Rand Paul is talking at the senate floor about the Debt Ceiling.

He is a moron.

The reason half of European governments run a balanced budget is because they have no choice. They don't have a sovereign currency and rely on the European Central Bank for growth. The equivalent in the US is that US states must run a balanced budget. But the federal government doesn't!

Euro is an experiment and will eventually fail.

#finance #economics #politics #DebtCeiling


That’s not how this works. That’s not how any of this works. (To borrow the line)

Banks don’t cause growth. At most, banks support growth as a necessary but not sufficient actor in the environment.

States don’t have to run balanced budgets. And we see in fact that they do issue bonds, they do technically run non-balanced budgets on a cash flow basis all the time. However, states do voluntarily adopt policies whereby they balance their budgets because that is a good thing.

What’s good for states might very well be good for the federal government as well.

It’s merely the idea that anytime a politician wants to spend money he needs to justify that spending against the cost.

One way or another, we do all pay that cost.

@volkris Banks create money (bank deposits) which increases aggregate demand. Banks are CRITICAL to growth.
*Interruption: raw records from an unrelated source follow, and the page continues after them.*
/-! ## DEVICE_WINDOW_RESPONSE (R139) -/

/-- The response reaches the trio: it is written to the register, unless the trio is in checkstop, when it waits for resumption; a
MACHINE_CHECK that waited for it is entered then. -/
def execDeviceWindowResponse (c : LC) (s : State) : Res :=
  .next (whenServing s (
    match (lcore s c).replay with
    | some r =>
      let s1 := modLCore s c (fun l => { l with replay := some { r with arrived := true } })
      if r.amo.isSome then s
      else if trioRuns (trio s (trioOf c)).state && (lcore s c).ckPip0.isNone then enterMc (deliverReplay s1 c) c else s1
    | none => s))

/-! ## INSTRUCTION_FETCH_FAULT (R87, R88) -/

/-- The fetch trap at an address: ALIGN, PAGE_FAULT, PART_RANGE in this order (R88). -/
def fetchTrap (s : State) (c : Nat) (va : W64) : Option TrapRec :=
  if va.toNat % 2 ≠ 0 then some { no := Trap.align, info := ea va }
  else match physical s c va 2 .exec with
    | .error r => some { r with info := ea va }
    | .ok _ => none

/-- The fetch of the instruction at the program counter, or of its second halfword, meets a fetch trap. No decoded instruction traps at
the first halfword, so LONG is 0 there (LOG 112). -/
def execInstructionFetchFault (c : LC) (secondHalf : Bool) (s : State) : Res :=
  .next (
    if !runs s c then s
    else
      let pc := pcOf s c
      match fetchTrap s c pc, secondHalf with
      | some r, false => raiseTrap s c .short r
      | none, true => (match fetchTrap s c (pc + 2#64) with | some r => raiseTrap s c .long r | none => s)
      | _, _ => s)

end Sys2Proof.Machine
end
They don't lend other people's money, they literally create money by making loans.

See: bankofengland.co.uk/quarterly-


Keep in mind that economies were growing before there were modern financial systems, showing that no, banks are not so critical.

I hear people making that claim occasionally, and it’s just bunk.

Some banks have the ability to create money, but others have legal restrictions on such things. Modern finance is more complex than I think you’re crediting it for.

By analogy, banks can fertilize the soil, but that’s not sufficient to see plants grow. There still needs to be seeds and sunlight. They can help, but they are not anywhere close to the end of the story.

@volkris It's all about Debt. Banks are a modern institution but debt is very old. There is a great book called Debt the First 5000 Years by David Graeber.



To be clear, debt is not necessary, only better, in light of most transactions.

We absolutely could have economies that operate with zero debt at all, and we would still have economic growth and value for those involved. We could, but it would be far far less growth and less value. We choose to engage debt because it provides that much more value over the alternative.

It’s like, sure we could have a society without mechanized transport. The reason we choose to engage cars and trains and everything else isn’t because they are required, but because they make our lives so much better, enabling so much more.

We apply debt because it so exponentially expands the economic options for us all. And banks help coordinate that technology. But it’s all optional nonetheless.